How We Got Here

I’m sharing an unusually long quotation, also shared by Political Animal, from one Dave Roberts (a writer with whom I am unfamiliar), because it has so much explanatory power.

Roberts traces the history behind America’s current political polarization, and he’s pretty convincing:

In postwar, mid-20th-century America, there was a period of substantial bipartisanship, and it powerfully shaped the way political and economic elites think about US politics. The popular picture of how politics works — reaching across the aisle, twisting arms, building coalitions behind common-sense policy — has clung to America’s self-conception long after the underlying structural features that enabled bipartisanship fundamentally shifted.

What enabled bipartisanship was, to simplify matters, the existence of socially liberal Republicans in the Northeast and Democrats in the South who were fiscally conservative and virulently racist. Ideologically heterogeneous parties meant that transactional, cross-party coalitions were relatively easy to come by.

Over the past several decades, the parties have polarized, i.e., sorted themselves ideologically (that’s what the GOP’s “Southern strategy” was about). Racist conservative Democrats became Republicans and social liberals became Democrats. The process has now all but completed: The rightmost national Democrat is now to the left of the leftmost national Republican.
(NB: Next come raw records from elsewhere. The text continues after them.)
-- ==== Sys2Proof/Machine/Consumer.lean ====
section
/-! DEFINITION. The Consumer Loop, the host-side protocol the hardware is built for
(spec/44_buffer_read_and_consumer.md R201 to R209). It is host software, outside the block: nothing in `step` uses it. It
runs on the machine through the commands RD CF_SR, WR CF_SR and RDS only. One iteration stands here; the endless loop among
the other agents' steps is ConsumerLoop.lean. Boot and teardown (R262, R263) stand here as command sequences too. -/

namespace Sys2Proof.Machine

/-- The two halves of the ring (R31). -/
inductive Half where
  | half0
  | half1
  deriving DecidableEq, Repr

/-- The other half. -/
def Half.other : Half → Half
  | .half0 => .half1
  | .half1 => .half0

/-- The CF_SR bit of a half's flag, which is also the value that clears it (R43, R202, R203). -/
def Half.flagBit : Half → Nat
  | .half0 => 0
  | .half1 => 1

/-- WR CF_SR, #1 or #2 (R202, R203). -/
def Half.clearData : Half → Data
  | .half0 => 1
  | .half1 => 2

/-- The first ring index of a half: half 0 = [0, N/2), half 1 = [N/2, N) (R31). -/
def Half.first (h : Half) (n : Nat) : Nat :=
  match h with
  | .half0 => 0
  | .half1 => n / 2

/-- The slots of a half in index order, for a ring of capacity `n` at slot `d` (R31). -/
def halfSlots (h : Half) (d n : Nat) : List Nat :=
  (List.range (n / 2)).map (fun i => d + h.first n + i)

/-- "sum as a wide unsigned accumulator over exactly N/2 samples": the integers stand for an accumulator of at least
32 bits, which cannot overflow (R205, R206). -/
def sampleSum (vs : List Sample) : Nat := (vs.map BitVec.toNat).sum

/-- mean = floor(sum / (N/2)) (R205). -/
def mean (n : Nat) (vs : List Sample) : Nat := sampleSum vs / (n / 2)

/-- The base-10 digits of a number within `fuel` digits, most significant first. -/
def digitsWithin : Nat → Nat → List Nat
  | 0, _ => []
  | fuel + 1, v => if v < 10 then [v] else digitsWithin fuel (v / 10) ++ [v % 10]

/-- dec(v): no leading zeros, "0" for zero (R208). -/
def decimalDigits (v : Nat) : List Nat := digitsWithin (v + 1) v

/-- The character code of a digit, 0x30 to 0x39 (R207, G1). -/
def digitByte (d : Nat) : Byte := BitVec.ofNat 8 (0x30 + d)

/-- The label character of a half: '0' or '1' (R207). -/
def Half.labelByte : Half → Byte
  | .half0 => 0x30
  | .half1 => 0x31

/-- The report line: "AVG0 = " or "AVG1 = ", the decimal digits, CR LF (R207). -/
def reportLine (h : Half) (value : Nat) : List Byte :=
  [0x41, 0x56, 0x47, h.labelByte, 0x20, 0x3D, 0x20] ++ (decimalDigits value).map digitByte ++ [0x0D, 0x0A]

/-- RDS of each slot of a list: the samples the responses carry (R202). -/
def readSlots : List Nat → State → Host.Outcome (List Sample × State) Fault Refusal
  | [], s => .next ([], s)
  | a :: rest, s =>
    andThen (exec (.rds (BitVec.ofNat 16 a)) s) fun t =>
      match t.rsp with
      | none => .fault (.unwrittenSlot a)
      | some w => andThen (readSlots rest t) fun (vs, u) => .next (w.data :: vs, u)

/-- Service of a flag: clear first, then read the half, compute the mean and emit the line (R202, R203, C1). `d` and
`n` are TE.DST and TE.N as the host configured them. -/
def serviceHalf (h : Half) (d n : Nat) (s : State) : Host.Outcome (List Byte × State) Fault Refusal :=
  andThen (exec (.wrCfSr h.clearData) s) fun t =>
    andThen (readSlots (halfSlots h d n) t) fun (vs, u) => .next (reportLine h (mean n vs), u)

/-- Service of a half if its flag stands in the CF_SR value read. -/
def serviceIf (flags : Data) (h : Half) (d n : Nat) (s : State) : Host.Outcome (List (List Byte) × State) Fault Refusal :=
  if dataBit flags h.flagBit then andThen (serviceHalf h d n s) fun (line, t) => .next ([line], t)
  else .next ([], s)

/-- One iteration of the loop: RD CF_SR, then the service of each flag found set, `first` before the other. Neither
has priority, so `first` is an argument (R201, R204). It gives the lines emitted. No other agent's step comes between its
commands here; `loopStep` is the loop with them. -/
def consumerIteration (first : Half) (d n : Nat) (s : State) : Host.Outcome (List (List Byte) × State) Fault Refusal :=
  andThen (exec .rdCfSr s) fun t =>
    match t.rsp with
    | none => .next ([], t)
    | some w =>
      andThen (serviceIf w.data first d n t) fun (l1, u) =>
        andThen (serviceIf w.data first.other d n u) fun (l2, x) => .next (l1 ++ l2, x)

/-- The configuration writes of a ring: pseudo-instruction RING (R92, R262 step 1). -/
def ringCommands (d n : Data) : List Instr := [.wrTeCr 7, .wrTeSrc 0x0011, .wrTeDst d, .wrTeN n]

/-- Boot (R262): ring, enable, arm with the given settings, period, start. -/
def bootCommands (d n settings p a : Data) : List Instr :=
  ringCommands d n ++ [.wrTeEn 1, .wrSeCr settings, .wrTgPsc p, .wrTgArr a, .wrTgCr 1]

/-- Teardown and reconfiguration (R263): stop, disable, the configuration writes, enable, start. -/
def reconfigureCommands (config : List Instr) : List Instr :=
  [.wrTgCr 0, .wrTeEn 0] ++ config ++ [.wrTeEn 1, .wrTgCr 1]

/-- The consumer's deadline in ticks: P × N/2 (R264). -/
def deadlineTicks (tg : TriggerGen) (te : TransferEngine) : Nat := period tg * (te.n.toNat / 2)

end Sys2Proof.Machine
end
Crucially, however, the process of polarization has been asymmetrical. While almost all liberals have become Democrats and almost all conservatives have become Republicans, far more Republicans self-identify as conservative than Democrats do as liberal, and consequently the GOP has moved much further right than the Democratic Party has left.

Part of the explanation is that there has been a demographic sorting as well. The demographics that tend Democrat — minorities, single women, young people, LGBTQ folks, academics, and artists — cluster in the “urban archipelago” of America’s cities. Meanwhile, the Republican Party has increasingly become the voice of white people who live around other white people in rural and suburban areas, where they have been radicalized by burgeoning right-wing media and a network of ideologically conservative think tanks and lobbying groups.

It is not surprising that small-government ideology appeals to people who view government as a mechanism whereby special interest groups make claims on their resources, values, and privileges. Conservative whites, freaked out by hippies in the ’60s, blacks in the ’70s, communists in the ’80s, Clintons in the ’90s, Muslims in the ’00s, and Obama more recently, are now more or less permanently freaked out, gripped by a sense of “aggrieved entitlement,” convinced that they are “losing their country.” (If only someone would come along and promise to make it great again!)

As the GOP has grown more demographically and ideologically homogeneous, it has become, in the memorable words of congressional scholars Thomas Mann and Norm Ornstein, “a resurgent outlier: ideologically extreme; contemptuous of the inherited social and economic policy regime; scornful of compromise; un-persuaded by conventional understanding of facts, evidence, and science; and dismissive of the legitimacy of its political opposition.”

When I was a new lawyer, a more seasoned colleague told me “There’s actually only one legal question: what do we do?”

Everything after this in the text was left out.